Oskar Artur Alexander was a Croatian academic painter and professor.

Vlaho Bukovac was a Croatian painter and academic. His life and work were eclectic, for the artist pursued his career in a variety of locales and his style changed greatly over the course of that career. He was the court painter for Obrenović dynasty and Karađorđević dynasty.

Bela Čikoš Sesija was a Croatian Symbolist painter, art teacher and one of the founders of the Academy of Fine Arts in Zagreb.

Menci Clement Crnčić was a Croatian painter, printmaker, teacher and museum director. He studied painting and drawing in Vienna and Munich, and trained in graphic arts in Vienna, studying etching and engraving. He was the first artist in the Croatian graphic tradition to abandon a strictly linear style and use tonal variation to create contrasting areas of light and shade.

Hugo Conrad von Hötzendorf was a Croatian painter and art instructor of German ancestry .

Oton Iveković was a Croatian painter. A graduate of Academy of Fine Arts in Vienna, Iveković later taught at the Zagreb Academy of Fine Arts.

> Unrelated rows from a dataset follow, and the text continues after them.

/-! ## noted -/

@[simp] theorem State.noted_regs (s : State) (k : Manner) (w : Bool) (l : List Nat) :
    (s.noted k w l).regs = s.regs := by unfold State.noted; split <;> (try split) <;> rfl
@[simp] theorem State.noted_empty (s : State) (k : Manner) (w : Bool) (l : List Nat) :
    (s.noted k w l).empty = s.empty := by unfold State.noted; split <;> (try split) <;> rfl
@[simp] theorem State.noted_sw (s : State) (k : Manner) (w : Bool) (l : List Nat) :
    (s.noted k w l).sw = s.sw := by unfold State.noted; split <;> (try split) <;> rfl
@[simp] theorem State.noted_cw (s : State) (k : Manner) (w : Bool) (l : List Nat) :
    (s.noted k w l).cw = s.cw := by unfold State.noted; split <;> (try split) <;> rfl
@[simp] theorem State.noted_fip (s : State) (k : Manner) (w : Bool) (l : List Nat) :
    (s.noted k w l).fip = s.fip := by unfold State.noted; split <;> (try split) <;> rfl
@[simp] theorem State.noted_fdp (s : State) (k : Manner) (w : Bool) (l : List Nat) :
    (s.noted k w l).fdp = s.fdp := by unfold State.noted; split <;> (try split) <;> rfl
@[simp] theorem State.noted_fop (s : State) (k : Manner) (w : Bool) (l : List Nat) :
    (s.noted k w l).fop = s.fop := by unfold State.noted; split <;> (try split) <;> rfl
@[simp] theorem State.noted_gpr (s : State) (k : Manner) (w : Bool) (l : List Nat) :
    (s.noted k w l).gpr = s.gpr := by unfold State.noted; split <;> (try split) <;> rfl
@[simp] theorem State.noted_seg (s : State) (k : Manner) (w : Bool) (l : List Nat) :
    (s.noted k w l).seg = s.seg := by unfold State.noted; split <;> (try split) <;> rfl
@[simp] theorem State.noted_eip (s : State) (k : Manner) (w : Bool) (l : List Nat) :
    (s.noted k w l).eip = s.eip := by unfold State.noted; split <;> (try split) <;> rfl
@[simp] theorem State.noted_mode (s : State) (k : Manner) (w : Bool) (l : List Nat) :
    (s.noted k w l).mode = s.mode := by unfold State.noted; split <;> (try split) <;> rfl
@[simp] theorem State.noted_cr0 (s : State) (k : Manner) (w : Bool) (l : List Nat) :
    (s.noted k w l).cr0 = s.cr0 := by unfold State.noted; split <;> (try split) <;> rfl
@[simp] theorem State.noted_flags (s : State) (k : Manner) (w : Bool) (l : List Nat) :
    (s.noted k w l).flags = s.flags := by unfold State.noted; split <;> (try split) <;> rfl
@[simp] theorem State.noted_gates (s : State) (k : Manner) (w : Bool) (l : List Nat) :
    (s.noted k w l).gates = s.gates := by unfold State.noted; split <;> (try split) <;> rfl
@[simp] theorem State.noted_links (s : State) (k : Manner) (w : Bool) (l : List Nat) :
    (s.noted k w l).links = s.links := by unfold State.noted; split <;> (try split) <;> rfl
@[simp] theorem State.noted_denied (s : State) (k : Manner) (w : Bool) (l : List Nat) :
    (s.noted k w l).denied = s.denied := by unfold State.noted; split <;> (try split) <;> rfl
@[simp] theorem State.noted_mem (s : State) (k : Manner) (w : Bool) (l : List Nat) :
    (s.noted k w l).mem = s.mem := by unfold State.noted; split <;> (try split) <;> rfl
@[simp] theorem State.noted_params (s : State) (k : Manner) (w : Bool) (l : List Nat) :
    (s.noted k w l).params = s.params := by unfold State.noted; split <;> (try split) <;> rfl
@[simp] theorem State.noted_draws (s : State) (k : Manner) (w : Bool) (l : List Nat) :
    (s.noted k w l).draws = s.draws := by unfold State.noted; split <;> (try split) <;> rfl
@[simp] theorem State.noted_overrun (s : State) (k : Manner) (w : Bool) (l : List Nat) :
    (s.noted k w l).overrun = s.overrun := by unfold State.noted; split <;> (try split) <;> rfl
@[simp] theorem State.noted_stored (s : State) (k : Manner) (w : Bool) (l : List Nat) :
    (s.noted k w l).stored = s.stored := by unfold State.noted; split <;> (try split) <;> rfl
@[simp] theorem State.noted_inputs (s : State) (k : Manner) (w : Bool) (l : List Nat) :
    (s.noted k w l).inputs = s.inputs := by unfold State.noted; split <;> (try split) <;> rfl
@[simp] theorem State.noted_pendingStores (s : State) (k : Manner) (w : Bool) (l : List Nat) :
    (s.noted k w l).pendingStores = if k.notes && w then l ++ s.pendingStores else s.pendingStores := by
  unfold State.noted; cases k.notes <;> cases w <;> rfl
@[simp] theorem State.noted_pendingLoads (s : State) (k : Manner) (w : Bool) (l : List Nat) :
    (s.noted k w l).pendingLoads = if k.notes && !w then l ++ s.pendingLoads else s.pendingLoads := by
  unfold State.noted; cases k.notes <;> cases w <;> rfl

/-! ## The status word after a draw, `raise` and `stackFault` -/

@[simp] theorem State.drawC320_sw_busy (s : State) : (s.drawC320).sw.busy = s.sw.busy := rfl
@[simp] theorem State.drawC320_sw_top (s : State) : (s.drawC320).sw.top = s.sw.top := rfl
@[simp] theorem State.drawC320_sw_c1 (s : State) : (s.drawC320).sw.c1 = s.sw.c1 := rfl
@[simp] theorem State.drawC320_sw_es (s : State) : (s.drawC320).sw.es = s.sw.es := rfl
@[simp] theorem State.drawC320_sw_sf (s : State) : (s.drawC320).sw.sf = s.sw.sf := rfl
@[simp] theorem State.drawC320_sw_pe (s : State) : (s.drawC320).sw.pe = s.sw.pe := rfl
@[simp] theorem State.drawC320_sw_ue (s : State) : (s.drawC320).sw.ue = s.sw.ue := rfl
@[simp] theorem State.drawC320_sw_oe (s : State) : (s.drawC320).sw.oe = s.sw.oe := rfl
@[simp] theorem State.drawC320_sw_ze (s : State) : (s.drawC320).sw.ze = s.sw.ze := rfl
@[simp] theorem State.drawC320_sw_de (s : State) : (s.drawC320).sw.de = s.sw.de := rfl
@[simp] theorem State.drawC320_sw_ie (s : State) : (s.drawC320).sw.ie = s.sw.ie := rfl
@[simp] theorem State.drawC320ClearC1_sw_busy (s : State) : (s.drawC320ClearC1).sw.busy = s.sw.busy := rfl
@[simp] theorem State.drawC320ClearC1_sw_top (s : State) : (s.drawC320ClearC1).sw.top = s.sw.top := rfl
@[simp] theorem State.drawC320ClearC1_sw_es (s : State) : (s.drawC320ClearC1).sw.es = s.sw.es := rfl
@[simp] theorem State.drawC320ClearC1_sw_sf (s : State) : (s.drawC320ClearC1).sw.sf = s.sw.sf := rfl
@[simp] theorem State.drawC320ClearC1_sw_pe (s : State) : (s.drawC320ClearC1).sw.pe = s.sw.pe := rfl
@[simp] theorem State.drawC320ClearC1_sw_ue (s : State) : (s.drawC320ClearC1).sw.ue = s.sw.ue := rfl
@[simp] theorem State.drawC320ClearC1_sw_oe (s : State) : (s.drawC320ClearC1).sw.oe = s.sw.oe := rfl
@[simp] theorem State.drawC320ClearC1_sw_ze (s : State) : (s.drawC320ClearC1).sw.ze = s.sw.ze := rfl
@[simp] theorem State.drawC320ClearC1_sw_de (s : State) : (s.drawC320ClearC1).sw.de = s.sw.de := rfl
@[simp] theorem State.drawC320ClearC1_sw_ie (s : State) : (s.drawC320ClearC1).sw.ie = s.sw.ie := rfl
@[simp] theorem State.drawC320ClearC1_sw_c1 (s : State) : (s.drawC320ClearC1).sw.c1 = false := rfl
@[simp] theorem State.drawC30_sw_busy (s : State) : (s.drawC30).sw.busy = s.sw.busy := rfl
@[simp] theorem State.drawC30_sw_top (s : State) : (s.drawC30).sw.top = s.sw.top := rfl
@[simp] theorem State.drawC30_sw_c2 (s : State) : (s.drawC30).sw.c2 = s.sw.c2 := rfl
@[simp] theorem State.drawC30_sw_c1 (s : State) : (s.drawC30).sw.c1 = s.sw.c1 := rfl
@[simp] theorem State.drawC30_sw_es (s : State) : (s.drawC30).sw.es = s.sw.es := rfl
@[simp] theorem State.drawC30_sw_sf (s : State) : (s.drawC30).sw.sf = s.sw.sf := rfl
@[simp] theorem State.drawC30_sw_pe (s : State) : (s.drawC30).sw.pe = s.sw.pe := rfl
@[simp] theorem State.drawC30_sw_ue (s : State) : (s.drawC30).sw.ue = s.sw.ue := rfl
@[simp] theorem State.drawC30_sw_oe (s : State) : (s.drawC30).sw.oe = s.sw.oe := rfl
@[simp] theorem State.drawC30_sw_ze (s : State) : (s.drawC30).sw.ze = s.sw.ze := rfl
@[simp] theorem State.drawC30_sw_de (s : State) : (s.drawC30).sw.de = s.sw.de := rfl
@[simp] theorem State.drawC30_sw_ie (s : State) : (s.drawC30).sw.ie = s.sw.ie := rfl
@[simp] theorem State.drawC2_sw_busy (s : State) : (s.drawC2).sw.busy = s.sw.busy := rfl
@[simp] theorem State.drawC2_sw_c3 (s : State) : (s.drawC2).sw.c3 = s.sw.c3 := rfl
@[simp] theorem State.drawC2_sw_top (s : State) : (s.drawC2).sw.top = s.sw.top := rfl
@[simp] theorem State.drawC2_sw_c1 (s : State) : (s.drawC2).sw.c1 = s.sw.c1 := rfl
@[simp] theorem State.drawC2_sw_c0 (s : State) : (s.drawC2).sw.c0 = s.sw.c0 := rfl
@[simp] theorem State.drawC2_sw_es (s : State) : (s.drawC2).sw.es = s.sw.es := rfl
@[simp] theorem State.drawC2_sw_sf (s : State) : (s.drawC2).sw.sf = s.sw.sf := rfl
@[simp] theorem State.drawC2_sw_pe (s : State) : (s.drawC2).sw.pe = s.sw.pe := rfl
@[simp] theorem State.drawC2_sw_ue (s : State) : (s.drawC2).sw.ue = s.sw.ue := rfl
@[simp] theorem State.drawC2_sw_oe (s : State) : (s.drawC2).sw.oe = s.sw.oe := rfl
@[simp] theorem State.drawC2_sw_ze (s : State) : (s.drawC2).sw.ze = s.sw.ze := rfl
@[simp] theorem State.drawC2_sw_de (s : State) : (s.drawC2).sw.de = s.sw.de := rfl
@[simp] theorem State.drawC2_sw_ie (s : State) : (s.drawC2).sw.ie = s.sw.ie := rfl
@[simp] theorem State.drawC1_sw_busy (s : State) : (s.drawC1).sw.busy = s.sw.busy := rfl
@[simp] theorem State.drawC1_sw_c3 (s : State) : (s.drawC1).sw.c3 = s.sw.c3 := rfl
@[simp] theorem State.drawC1_sw_top (s : State) : (s.drawC1).sw.top = s.sw.top := rfl
@[simp] theorem State.drawC1_sw_c2 (s : State) : (s.drawC1).sw.c2 = s.sw.c2 := rfl
@[simp] theorem State.drawC1_sw_c0 (s : State) : (s.drawC1).sw.c0 = s.sw.c0 := rfl
@[simp] theorem State.drawC1_sw_es (s : State) : (s.drawC1).sw.es = s.sw.es := rfl
@[simp] theorem State.drawC1_sw_sf (s : State) : (s.drawC1).sw.sf = s.sw.sf := rfl
@[simp] theorem State.drawC1_sw_pe (s : State) : (s.drawC1).sw.pe = s.sw.pe := rfl
@[simp] theorem State.drawC1_sw_ue (s : State) : (s.drawC1).sw.ue = s.sw.ue := rfl
@[simp] theorem State.drawC1_sw_oe (s : State) : (s.drawC1).sw.oe = s.sw.oe := rfl
@[simp] theorem State.drawC1_sw_ze (s : State) : (s.drawC1).sw.ze = s.sw.ze := rfl
@[simp] theorem State.drawC1_sw_de (s : State) : (s.drawC1).sw.de = s.sw.de := rfl
@[simp] theorem State.drawC1_sw_ie (s : State) : (s.drawC1).sw.ie = s.sw.ie := rfl
@[simp] theorem State.drawC3210_sw_busy (s : State) : (s.drawC3210).sw.busy = s.sw.busy := rfl
@[simp] theorem State.drawC3210_sw_top (s : State) : (s.drawC3210).sw.top = s.sw.top := rfl
@[simp] theorem State.drawC3210_sw_es (s : State) : (s.drawC3210).sw.es = s.sw.es := rfl
@[simp] theorem State.drawC3210_sw_sf (s : State) : (s.drawC3210).sw.sf = s.sw.sf := rfl
@[simp] theorem State.drawC3210_sw_pe (s : State) : (s.drawC3210).sw.pe = s.sw.pe := rfl
@[simp] theorem State.drawC3210_sw_ue (s : State) : (s.drawC3210).sw.ue = s.sw.ue := rfl
@[simp] theorem State.drawC3210_sw_oe (s : State) : (s.drawC3210).sw.oe = s.sw.oe := rfl
@[simp] theorem State.drawC3210_sw_ze (s : State) : (s.drawC3210).sw.ze = s.sw.ze := rfl
@[simp] theorem State.drawC3210_sw_de (s : State) : (s.drawC3210).sw.de = s.sw.de := rfl
@[simp] theorem State.drawC3210_sw_ie (s : State) : (s.drawC3210).sw.ie = s.sw.ie := rfl
@[simp] theorem State.drawPe_sw_c3 (s : State) : (s.drawPe).sw.c3 = s.sw.c3 := rfl
@[simp] theorem State.drawPe_sw_top (s : State) : (s.drawPe).sw.top = s.sw.top := rfl
@[simp] theorem State.drawPe_sw_c2 (s : State) : (s.drawPe).sw.c2 = s.sw.c2 := rfl
@[simp] theorem State.drawPe_sw_c1 (s : State) : (s.drawPe).sw.c1 = s.sw.c1 := rfl
@[simp] theorem State.drawPe_sw_c0 (s : State) : (s.drawPe).sw.c0 = s.sw.c0 := rfl
@[simp] theorem State.drawPe_sw_sf (s : State) : (s.drawPe).sw.sf = s.sw.sf := rfl
@[simp] theorem State.drawPe_sw_ue (s : State) : (s.drawPe).sw.ue = s.sw.ue := rfl
@[simp] theorem State.drawPe_sw_oe (s : State) : (s.drawPe).sw.oe = s.sw.oe := rfl
@[simp] theorem State.drawPe_sw_ze (s : State) : (s.drawPe).sw.ze = s.sw.ze := rfl
@[simp] theorem State.drawPe_sw_de (s : State) : (s.drawPe).sw.de = s.sw.de := rfl
@[simp] theorem State.drawPe_sw_ie (s : State) : (s.drawPe).sw.ie = s.sw.ie := rfl

@[simp] theorem StatusWord.setFlag_c3 (w : StatusWord) (x : Exc) : (w.setFlag x).c3 = w.c3 := by cases x <;> rfl
@[simp] theorem StatusWord.setFlag_top (w : StatusWord) (x : Exc) : (w.setFlag x).top = w.top := by cases x <;> rfl
@[simp] theorem StatusWord.setFlag_c2 (w : StatusWord) (x : Exc) : (w.setFlag x).c2 = w.c2 := by cases x <;> rfl
@[simp] theorem StatusWord.setFlag_c1 (w : StatusWord) (x : Exc) : (w.setFlag x).c1 = w.c1 := by cases x <;> rfl
@[simp] theorem StatusWord.setFlag_c0 (w : StatusWord) (x : Exc) : (w.setFlag x).c0 = w.c0 := by cases x <;> rfl
@[simp] theorem StatusWord.setFlag_sf (w : StatusWord) (x : Exc) : (w.setFlag x).sf = w.sf := by cases x <;> rfl
@[simp] theorem State.stackFault_sw_c3 (s : State) (o : Bool) : (s.stackFault o).sw.c3 = s.sw.c3 := rfl
@[simp] theorem State.stackFault_sw_top (s : State) (o : Bool) : (s.stackFault o).sw.top = s.sw.top := rfl
@[simp] theorem State.stackFault_sw_c2 (s : State) (o : Bool) : (s.stackFault o).sw.c2 = s.sw.c2 := rfl
@[simp] theorem State.stackFault_sw_c0 (s : State) (o : Bool) : (s.stackFault o).sw.c0 = s.sw.c0 := rfl
@[simp] theorem State.stackFault_sw_c1 (s : State) (o : Bool) : (s.stackFault o).sw.c1 = o := rfl
@[simp] theorem State.stackFault_sw_sf (s : State) (o : Bool) : (s.stackFault o).sw.sf = true := rfl
@[simp] theorem State.stackFault_sw_ie (s : State) (o : Bool) : (s.stackFault o).sw.ie = true := rfl
@[simp] theorem State.raise_flag (s : State) (x : Exc) : (s.raise x).sw.flag x = true := by cases x <;> rfl

/-- `raise` sets one flag and leaves the others (R401). -/
theorem State.raise_flag_eq (s : State) (x y : Exc) : (s.raise x).sw.flag y = (s.sw.flag y || y == x) := by
  cases x <;> cases y <;> simp [State.raise, StatusWord.setFlag, StatusWord.flag]

/-! ## Registers and tags -/

@[simp] theorem State.putReg_reg (s : State) (k j : Fin 8) (v : Ext) :
    (s.putReg k v).reg j = if j = k then v else s.reg j := by
  simp only [State.reg, State.putReg, Fin.getElem_fin, Vector.getElem_set, Fin.ext_iff, eq_comm]

@[simp] theorem State.putReg_isEmpty (s : State) (k j : Fin 8) (v : Ext) :
    (s.putReg k v).isEmpty j = if j = k then false else s.isEmpty j := by
  simp only [State.isEmpty, State.putReg, Fin.getElem_fin, Vector.getElem_set, Fin.ext_iff, eq_comm]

He largely concerned himself with historical topics as well as some religious themes. Many of his paintings remain the chief representations of Croatian history.

Ignjat Job was an important representative of colour expressionism in the art scene of Yugoslavia during the 1930s. Job's landscapes of Dalmatia are reminiscent of the style of Van Gogh. He is best known for his series of paintings inspired by life on the island of Brač. Job said that “the beneficial influence of the Brač landscape can be felt, the hot sun, blue sea, and green branches of olive trees swayed by the breath of the maestral”. His paintings depicted the Mediterranean landscape, motifs of the town of Supetar, fishing themes, and more rarely portraits and nudes.

Vjekoslav Karas was a Croatian painter, considered a pioneer of a new era of Croatian painting and art in general.

Mira Klobučar was Croatian painter.

Miroslav Kraljević was a Croatian painter, printmaker and sculptor, active in the early part of the 20th century. He is one of the founders of modern art in Croatia.

Izidor (Iso) Kršnjavi was a Croatian painter, art historian, curator and politician.
Mato Celestin Medović was a Croatian painter. Best known for his large paintings depicting historical scenes, and his series of colourful landscapes and seascapes of his native Dalmatia, Medović is one of the earliest modern Croatian painters.
Ferdinand (Ferdo) von Quiquerez-Beaujeu was a Croatian painter of French ancestry.

Josip Račić was a Croatian painter in the early 20th century. Although he died very young, and his work was mostly created during his student years, he is one of the best known modern Croatian painters. Today, Račić is regarded as one of the most important representatives of Croatian modern painting.

Mirko Rački was a Croatian painter.

Slava Raškaj was a Croatian painter, considered to be the greatest Croatian watercolorist of the late 19th and early 20th century. Deaf since birth, Raškaj was schooled in Vienna and Zagreb, where her mentor was the renowned Croatian painter Bela Čikoš Sesija. In the 1890s her works were exhibited around Europe, including at the 1900 Expo in Paris. In her twenties Raškaj was diagnosed with acute depression and was institutionalised for the last three years of her life before dying in 1906 from tuberculosis in Zagreb. The value of her work was largely overlooked by art historians in the following decades, but in the late 1990s and early 2000s interest in her work was revived.
Ivan Tišov was a Croatian painter. He studied art at the Academy of Fine Arts, Munich, bringing back ideas from the Munich Secession movement to Zagreb. He is best known for his work in public and government buildings in Zagreb, and paintings in churches in his native Slavonia in north-east Croatia.

Adolf Ignjo Waldinger was a painter from Osijek, Croatia. He was a member of Osijek's Bürgerliche Zeichenschule drawing school.